Wister directed them to a large bay where he said the Torki had previously lived. There were numerous openings in the sides of cliffs facing the bay, but no signs of habitation or large crab tracks. Based on current flow along the coast, Wister suggested they fly farther north, where late arriving younglings instinctively returning here would not have drifted. He pointed out crab tracks in the sand from about a hundred feet up, but said these were too small to be adult Torki.

Wister commented, “The Torkada here will be pre-adolescent younglings, with brains too enlarged to become intelligent adult Torki.” He didn’t explain how a brain “too large” could be a handicap to intelligence.

“The younglings at this stage of development are called Torkada. They look similar to the adults, yet are half their size. They never properly mature, and live shortened lives, subject to being eaten by anything that can catch and kill a crab that large. They are less intelligent that a marsh dog,” he told them.

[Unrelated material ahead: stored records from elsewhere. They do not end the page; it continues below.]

/-- R76: a position that LOW passes is clear: what its slots still hold goes, and a task that has not fired (the model's choice, log entry 49). -/
def clearPosition (s : State) (tile rank c i : Nat) : State :=
  let s := dropTasks s tile rank c i
  { s with frm := { s.frm with slots := sdrop s.frm.slots (slotKey s tile rank c i 0) (2 ^ (fplanOf s tile rank c).fslog2) } }

/-- R76: the frame retires. -/
def retire (s : State) (tile rank c i : Nat) : State :=
  match positionOf s tile rank c i with
  | none => s
  | some p =>
    let s := setPosition s tile rank c i { p with rt := true, lv := false, pk := false, hlt := false }
    let w := windowOf s tile rank c
    let w' := raiseLow w (2 ^ (fplanOf s tile rank c).flog2) 65
    (upto (w'.low - w.low)).foldl (fun s k => clearPosition s tile rank c (w.low + k)) (setWindow s tile rank c w')

/-- R76: one more block of the frame is complete. -/
def countBlock (s : State) (tile rank c i : Nat) : State :=
  match positionOf s tile rank c i with
  | none => s
  | some p =>
    let s := setPosition s tile rank c i { p with done := p.done + 1 }
    if (fplanOf s tile rank c).nblk ≤ p.done + 1 && !p.pk then retire s tile rank c i else s

/-! Sources (R191). -/

/-- A token enters a source's buffer with its destinations pending; a token without destinations is gone at once. -/
def addOut (s : State) (tile elem : Nat) (tok : Token) (ds : List Dest) : State :=
  if ds.isEmpty then s
  else
    { s with nextId := s.nextId + 1, net := { s.net with outs := s.net.outs ++
        [{ id := s.nextId, tile := tile, elem := elem, tok := tok, pend := ds.map (fun d => (d, 0)) }] } }

/-- Lanes that are all invalid. -/
def noLanes : Lanes := List.replicate 32 none

/-- A lane of an operand. -/
def laneOf (x : Lanes) (l : Nat) : Option Word := (x.getD l none)

/-- Lanes at and above a width are not valid (R178). -/
def cutLanes (w : Nat) (x : Lanes) : Lanes := (upto 32).map (fun l => if l < w then laneOf x l else none)

/-- Lane 0 .. of a list of words, the rest invalid. -/
def lanesOf (ws : List Word) : Lanes := (upto 32).map (fun l => ws[l]?)

def plainHeader (c i w slot : Nat) : Header :=
  { ctx := c, iter := i, seg := 0, wm1 := w - 1, pol := 0, nrm := false, str := false, can := false, eor := true, slot := slot }

/-! Operations. -/

def opById (s : State) (id : Nat) : Option Op := s.ops.find? (·.id == id)

def setOp (s : State) (o : Op) : State := { s with ops := s.ops.map (fun x => if x.id == o.id then o else x) }

def dropOp (s : State) (id : Nat) : State := { s with ops := s.ops.filter (·.id != id) }

/-- A new operation, last in issue order. -/
def addOp (s : State) (o : Op) : State := { s with nextId := s.nextId + 1, ops := s.ops ++ [{ o with id := s.nextId }] }

/-- An operation whose commit has numbered it enters at its place in issue order; any other is new. -/
def enterOp (s : State) (o : Op) : State :=
  if o.id = 0 then addOp s { o with tid := 0 }
  else { s with ops := s.ops.takeWhile (fun p => decide (p.id < o.id)) ++ { o with tid := 0 } :: s.ops.dropWhile (fun p => decide (p.id < o.id)) }

/-- The operation fails; it is reported under R34. -/
def failOp (s : State) (o : Op) (cause detail addr : Nat) : State :=
  setOp s { o with phase := .failed, cause := cause, detail := detail, addr := addr }

/-! Supervisor registers of a tile (R377): SIDX resets to 0x3F. -/

def tileReg (s : State) (tile n : Nat) : Word := sgetD s.flt.regs (tile * 16 + n) (if n = 4 then 0x3F else 0)

def setTileReg (s : State) (tile n : Nat) (v : Word) : State :=
  { s with flt := { s.flt with regs := sset s.flt.regs (tile * 16 + n) v } }

/-! Park area (R403, R404). -/

def parkSlice (s : State) (tile : Nat) : Nat := s.dev.parkb.toNat * 2 ^ 24 + tile * 2 ^ 24

/-- The six lanes of a fault record (R369). -/
def recordWords (r : FaultRec) : List Nat :=
  [if r.framed then r.ctx * 2 ^ 16 + r.iter else 0,
   r.detail % 256 * 2 ^ 24 + r.cause * 2 ^ 16 + (if r.escd then 2 ^ 15 else 0) + (if r.async then 2 ^ 14 else 0) + r.ftile,
   r.pos * 256 + r.blk, r.addr % 2 ^ 32, r.addr / 2 ^ 32 % 2 ^ 24, r.fseq]

/-- Key of a parked frame: its first slot. -/
def frameKey (s : State) (tile rank c i : Nat) : Nat := slotKey s tile rank c i 0

def pendingOf (s : State) (tile rank c i : Nat) : Nat :=
  (s.flt.pending.filter (fun p => p.tile == tile && p.fr.framed && p.fr.rank == rank && p.fr.ctx == c && p.fr.iter == i)).length

/-- Rows of the frame in the row area (R404). -/
def withdrawnRows (s : State) (tile rank c i : Nat) : Nat :=
  (s.rws.rows.filter (fun r => r.tile == tile && r.rank == rank && r.ctx == c && r.iter == i && r.withdrawn)).length

/-- The first 64 bytes of a frame record (R404). -/
def frameRecord (s : State) (tile rank c i : Nat) : Nat :=
  let k := frameKey s tile rank c i
  let p := (positionOf s tile rank c i).getD noPosition
  let dl := (sget s.flt.parked k).bind (·.fr)
  let words := match dl with
    | some r => recordWords r
    | none => List.replicate 6 0
  c * 2 ^ 16 + i + (if p.pk then 2 ^ 32 else 0) + (if p.hlt then 2 ^ 33 else 0) + (if dl.isSome then 2 ^ 34 else 0) +
    min 255 (pendingOf s tile rank c i) * 2 ^ 40 + words.foldr (fun w acc => w + 2 ^ 32 * acc) 0 * 2 ^ 64 +
    withdrawnRows s tile rank c i * 2 ^ 256

/-- Writes the frame record at parking (448 bytes of UDATA cleared) or brings it up to date (R404). -/
def writeRecord (s : State) (tile rank c i : Nat) (fresh : Bool) : State :=
  let a := parkSlice s tile + (frameKey s tile rank c i - tile * 2 ^ 14) * 512
  recordWrite s a (if fresh then 512 else 64) (frameRecord s tile rank c i)

/-- Elements of a row's image in the row area. -/
def rowElems (r : Row) : Nat := r.segs.foldl (fun n p => max n ((p.1 + 1) * r.w)) r.len

/-- Rows of a tile's row area (R403): what a row takes there, its FP32 elements and its side entries. -/
def rowTake (r : Row) : Nat := 4 * rowElems r + Config.rowSide r.segs.length

/-- The rows in a tile's row area. -/
def areaRows (s : State) (tile : Nat) : List Row := s.rws.rows.filter (fun r => r.tile == tile && r.withdrawn)

/-- Free stretches of a row area that hold `n` bytes: where each begins, and the bytes it has beyond `n`. -/
def rowGaps (s : State) (tile n : Nat) : List (Nat × Nat) :=
  let rs := areaRows s tile
  (0 :: rs.map (fun r => r.place + rowTake r)).filterMap (fun a =>
    let next := rs.foldl (fun m r => if a < r.place + rowTake r then min m r.place else m) 7823360
    if a + n ≤ next then some (a, next - n - a) else none)

/-- Element SEG × W + l of a row is lane l of segment SEG (R359); a segment of another W breaks the row and has no element. -/
def hasElems (r : Row) (t : Token) : Bool := t.hdr.wm1 + 1 == r.w

/-- A row as it stands in the row area: its elements, the bytes of lanes that are none and of the side entries free (log entry 19). -/
def rowImage (fresh : Nat) (r : Row) : List (BitVec 8) :=
  (upto (rowTake r)).map (fun i =>
    let e := i / 4
    let x : Option Word := if e < rowElems r then (((sget r.segs (e / r.w)).filter (hasElems r)).bind (fun t => laneOf t.lanes (e % r.w))) else none
    x.elim (Config.rowByte fresh i) (fun w => (w >>> (8 * (i % 4))).setWidth 8))

/-- The row area of a tile (R403). -/
def rowArea (s : State) (tile : Nat) : Nat := parkSlice s tile + 0x848000

/-- A row goes to the row area, at a place where no other row stands, if it has room (R402, R403; log entry 19). -/
def withdrawRow (s : State) (r : Row) : State :=
  match rowGaps s r.tile (rowTake r) with
  | [] => s
  | g :: gs =>
    let k := Config.rowPlace s.fresh
    let p := (g :: gs).getD (k % (gs.length + 1)) g
    let place := p.1 + k / (gs.length + 1) % (p.2 + 1)
    let bs := rowImage s.fresh r
    recordWrite { s.tick with rws := { s.rws with rows := s.rws.rows.map (fun (x : Row) =>
        if x.id == r.id then { x with withdrawn := true, place := place } else x) } } (rowArea s r.tile + place) bs.length (ofBytes bs)

/-- A held row goes to the row area; else it stays in its unit's buffer (R402, R403). -/
def moveRow (s : State) (id : Nat) : State :=
  match s.rws.rows.find? (·.id == id) with
  | none => s
  | some r => if r.withdrawn || !r.held then s else withdrawRow s r

/-- A row as a withdrawn one's elements stand in the row area (R403). -/
def areaRow (s : State) (r : Row) : Row :=
  let word (e : Nat) : Word := BitVec.ofNat 32 (homeBytes s 0 (rowArea s r.tile + r.place + 4 * e) 4)
  let seg (n : Nat) (t : Token) : Token :=
    if hasElems r t then { t with lanes := (upto 32).map (fun l => (laneOf t.lanes l).map (fun v => if l < r.w then word (n * r.w + l) else v)) } else t
  if r.withdrawn then { r with segs := r.segs.map (fun p => (p.1, seg p.1 p.2)) } else r

/-- The held rows of a tile that wait for the row area, in order. -/
def moveRows (s : State) (tile : Nat) : State :=
  ((s.rws.rows.filter (fun r => r.tile == tile && r.held && !r.withdrawn)).map (·.id)).foldl moveRow s

/-- R402: parks a frame that is live, or marks the position of one that no token has claimed. -/
def parkFrame (s : State) (tile rank c i : Nat) (hlt : Bool) : State :=
  let mine := if unclaimed s tile rank c i then some { noPosition with it := i } else positionOf s tile rank c i
  match mine with
  | none => s
  | some p =>
    if p.pk then (if hlt then writeRecord (setPosition s tile rank c i { p with hlt := true }) tile rank c i false else s)
    else
      let s := dropTasks (setPosition s tile rank c i { p with pk := true, hlt := hlt }) tile rank c i
      let s := { s with
        rws := { s.rws with rows := s.rws.rows.map (fun r =>
          if r.tile == tile && r.rank == rank && r.ctx == c && r.iter == i then { r with held := true } else r) },
        flt := { s.flt with parked := sset s.flt.parked (frameKey s tile rank c i) { fr := none, escd := false } } }
      writeRecord (moveRows s tile) tile rank c i true

/-! Reporting (R405 to R412). -/

/-- A fault for the supervisor of a tile (R412, R377). -/
def toSupervisor (s : State) (tile : Nat) (r : FaultRec) : State :=
  { s with flt := { s.flt with supq := sset s.flt.supq tile (sgetD s.flt.supq tile [] ++ [r]) } }

def pendingCount (s : State) (tile : Nat) : Nat := (s.flt.pending.filter (·.tile == tile)).length

/-- Queues a fault of a tile for delivery, in order of detection (R405). -/
def enqueueFault (s : State) (tile : Nat) (r : FaultRec) : State :=
  { s with flt := { s.flt with pending := s.flt.pending ++ [{ tile := tile, fr := r, deliver := true }] } }

def bareRecord (tile cause detail addr : Nat) : FaultRec :=
  { framed := false, ctx := 0, iter := 0, rank := 0, detail := detail, cause := cause, escd := false, sup := false, async := true, ftile := tile,
    pos := 0x3F, blk := 0xFF, addr := addr, fseq := 0, op := 0, row := 0, halt := none }

/-- A fault that concerns no frame (R407): to the supervisor of the tile. -/
def frameless (s : State) (tile cause detail addr : Nat) : State :=
  enqueueFault s tile (bareRecord (ltileOf s tile 0) cause detail addr)

/-- R402, R403, R406: a fault of a frame. A live frame is parked and its fault queued; with PV = 0 it goes to tile 0 of the
quadrant without a frame; a frame that is not live leaves it to the supervisor of the tile. -/
def raiseOn (s : State) (tile : Nat) (r : FaultRec) : State :=
  if !frameLive s tile r.rank r.ctx r.iter then enqueueFault s tile { r with framed := false }
  else if !s.dev.pv then enqueueFault s (quadTile0 (quadOf tile)) { r with framed := false }
  else
    let s := parkFrame s tile r.rank r.ctx r.iter false
    let s := enqueueFault s tile r
    writeRecord s tile r.rank r.ctx r.iter false

/-- The tile to whose pending list a fault of a frame goes (R403, R405). -/
def faultTile (s : State) (tile rank c i : Nat) : Nat :=
  if frameLive s tile rank c i && !s.dev.pv then quadTile0 (quadOf tile) else tile

/-- What raises a fault waits while the list it goes to is full (R405): of the tile, or, where frames cannot park, of tile 0 of its quadrant. -/
def fits (tile : Nat) (s' : State) : Option State :=
  if pendingCount s' tile ≤ 1024 && decide (pendingCount s' (quadTile0 (quadOf tile)) ≤ 1024) then some s' else none

/-- An event whose faults find room; else it waits as it stands. -/
def orWait (tile : Nat) (s s' : State) : State := (fits tile s').getD s

/-- The list of 1,024 entries that a fault of a frame goes to has room (R405). -/
def faultRoom (s : State) (tile rank c i : Nat) : Bool := decide (pendingCount s (faultTile s tile rank c i) < 1024)

/-- A fault from a token, an entry or a row (R407): BLK 0xFF and POS 0x3F. -/
def raiseFrame (s : State) (tile rank c i cause detail addr : Nat) : State :=
  raiseOn s tile { bareRecord (ltileOf s tile rank) cause detail addr with framed := true, ctx := c, iter := i, rank := rank }

/-! Taking a synchronous fault (R176, R172, R411). -/

/-- R194: the head of the pool-wait list is re-queued at the tail of its class. -/
def requeueHead (s : State) (q : Nat) : State :=
  match sget s.sch.launches q with
  | none => s
  | some l =>
    match l.poolWait with
    | [] => s
    | r :: rest =>
      { s with sch := { s.sch with launches := sset s.sch.launches q { l with poolWait := rest } },
               frm := { s.frm with ready := s.frm.ready ++ [{ r with stamp := s.cyc, since := s.cyc }] } }
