-- ==== Sys2Proof/Machine/Immediates.lean ====
section
/-! DEFINITION. I-class instructions but LDP and STP, and the special registers that MFS reads (R246, R264, R265). -/

namespace Sys2Proof.Machine

/-- R218: an 11-bit immediate, sign-extended. -/
def sextImm (i : Nat) : Word := if 1024 ≤ i then BitVec.ofNat 32 (2 ^ 32 - 2048 + i) else BitVec.ofNat 32 i

/-- R207: RECT of the launch's full-size image. -/
def rectWord (s : State) (q : Nat) : Nat :=
  match sget s.sch.launches q with
  | some l => l.x0 + l.y0 * 16 + bits (l.words.getD 10 0).toNat 16 3 * 2 ^ 9 + bits (l.words.getD 10 0).toNat 19 3 * 2 ^ 12
  | none => 0

/-- The GAIT register of a tile (R264, R381). -/
def gaitNumber (s : State) (tile : Nat) : Nat := sgetD s.tab.gaitReg tile 0

/-- A 64-bit base register's half by register number 0x20 to 0x2F (R264). -/
def baseHalf (c : Ctx) (n : Nat) : Word :=
  let b := (c.bases.getD ((n - 0x20) / 2) 0).toNat
  if n % 2 = 0 then BitVec.ofNat 32 b else BitVec.ofNat 32 (b / 2 ^ 32)

/-- R264, R265: a special register as a task reads it. -/
def special (s : State) (τ : Task) (n : Nat) : Word :=
  if n = 0x00 then BitVec.ofNat 32 (τ.ctx * 2 ^ 16 + τ.iter)
  else if n = 0x01 then BitVec.ofNat 32 τ.ctx
  else if n = 0x02 then BitVec.ofNat 32 τ.iter
  else if n = 0x03 then BitVec.ofNat 32 τ.hdr.seg
  else if n = 0x04 then BitVec.ofNat 32 τ.w
  else if n = 0x05 then BitVec.ofNat 32 s.occ.b
  else if n = 0x06 then BitVec.ofNat 32 (ltileOf s s.occ.a τ.rank)
  else if n = 0x07 then BitVec.ofNat 32 (rectWord s τ.cx.q)
  else if n = 0x08 then τ.cx.seq.setWidth 32
  else if n = 0x09 then BitVec.ofNat 32 τ.cx.asid
  else if n = 0x0A then BitVec.ofNat 32 (((τ.entries.getD 0 noLanes).filter (·.isSome)).length)
  else if n = 0x0B then τ.astat.setWidth 32
  else if n = 0x0C then τ.cx.rmode.setWidth 32
  else if n = 0x0D then BitVec.ofNat 32 s.cyc
  else if n = 0x0E then BitVec.ofNat 32 (s.cyc / 2 ^ 32)
  else if n = 0x0F then BitVec.ofNat 32 (gaitNumber s s.occ.a)
  else if n = 0x10 then BitVec.ofNat 32 τ.hdr.pol
  else if n = 0x11 then τ.cx.parent.getD 0xFFFFFFFF
  else if n = 0x12 then τ.cx.seed.setWidth 32
  else if n = 0x13 then BitVec.ofNat 32 (τ.cx.seed.toNat / 2 ^ 32)
  else if n = 0x14 then τ.cx.uvec
  else if n = 0x15 then τ.cx.fmask
  else if n < 0x40 then baseHalf τ.cx n
  else sgetD s.isl.ax (s.occ.a * 16 + (n - 0x40)) 0

/-- A source-free instruction (R246). -/
def op0 (t : Target) (f : State → Task → Word) (s : State) (τ : Task) : Body Task := do
  checkTarget s τ t
  finish s τ t (lanes0 τ (fun _ => f s τ))

def execLi (i : Nat) (t : Target) (s : State) : Result := runTask (op0 t (fun _ _ => sextImm i)) s
def execLih (a : Src) (i : Nat) (t : Target) (s : State) : Result :=
  runTask (op1 a t (fun _ x => BitVec.ofNat 32 (i * 2 ^ 21) ||| (x &&& 0x001FFFFF))) s
def execAddi (a : Src) (i : Nat) (t : Target) (s : State) : Result := runTask (op1 a t (fun _ x => x + sextImm i)) s
def execAndi (a : Src) (i : Nat) (t : Target) (s : State) : Result := runTask (op1 a t (fun _ x => x &&& BitVec.ofNat 32 i)) s
def execOri (a : Src) (i : Nat) (t : Target) (s : State) : Result := runTask (op1 a t (fun _ x => x ||| BitVec.ofNat 32 i)) s
def execXori (a : Src) (i : Nat) (t : Target) (s : State) : Result := runTask (op1 a t (fun _ x => x ^^^ BitVec.ofNat 32 i)) s
def execShli (a : Src) (i : Nat) (t : Target) (s : State) : Result := runTask (op1 a t (fun _ x => x <<< i)) s
def execShri (a : Src) (i : Nat) (t : Target) (s : State) : Result := runTask (op1 a t (fun _ x => x >>> i)) s
def execSrai (a : Src) (i : Nat) (t : Target) (s : State) : Result := runTask (op1 a t (fun _ x => x.sshiftRight i)) s
def execCmpeqi (a : Src) (i : Nat) (t : Target) (s : State) : Result := runTask (op1 a t (fun _ x => boolWord (x == sextImm i))) s
def execCmplti (a : Src) (i : Nat) (t : Target) (s : State) : Result :=
  runTask (op1 a t (fun _ x => boolWord (decide (x.toInt < (sextImm i).toInt)))) s
def execCmpltui (a : Src) (i : Nat) (t : Target) (s : State) : Result :=
  runTask (op1 a t (fun _ x => boolWord (decide (x.toNat < i)))) s
def execMfs (i : Nat) (t : Target) (s : State) : Result := runTask (op0 t (fun s τ => special s τ i)) s

/-- LIT (R208, R246): its literal is the next word; a LIT at the last position raises ILL_OP. -/
def execLit (word : Nat) (t : Target) (s : State) : Result :=
  runTask (fun s τ => do
    check (decide (τ.pos < τ.len)) causeIllOp
    checkTarget s τ t
    let τ' ← put s τ t (lanes0 τ (fun _ => BitVec.ofNat 32 word))
    .ok (τ'.advance 2)) s

end Sys2Proof.Machine
end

Maggi asked him, “They don’t seem to be very nurturing to their young. Prada and humans take care of their young from birth, and start to teach them at an early age. The Torki act…, uncaring.” She almost said like the Krall, because they too didn’t care for their hatchlings, until after they survived on their own to age five or six-years-old, and were ready to begin novice training.

Wister explained what he had observed. “Their early forms are so different in shape that the adults readily eat them if encountered on the beach or in the sea. It isn’t as if they are unaware of what they are, but they also consume their own dead if the corpse is discovered fresh. They have a compulsion to not waste protein and sustenance in their makeup. However, they are rigid in the belief that to kill one of their own mature members for food is a crime, and they would starve before doing so. It is the similarity of the Torkada to the adult Torki, which places them off limits.

“They will allow them to exist, and die by natural predation, but they will not kill them themselves. Simply moving away is easier when too many of them have arrived. The Torkada are tolerated for a time living near the adults, but at some point, the adults move and leave the mindless ones behind to fend for themselves.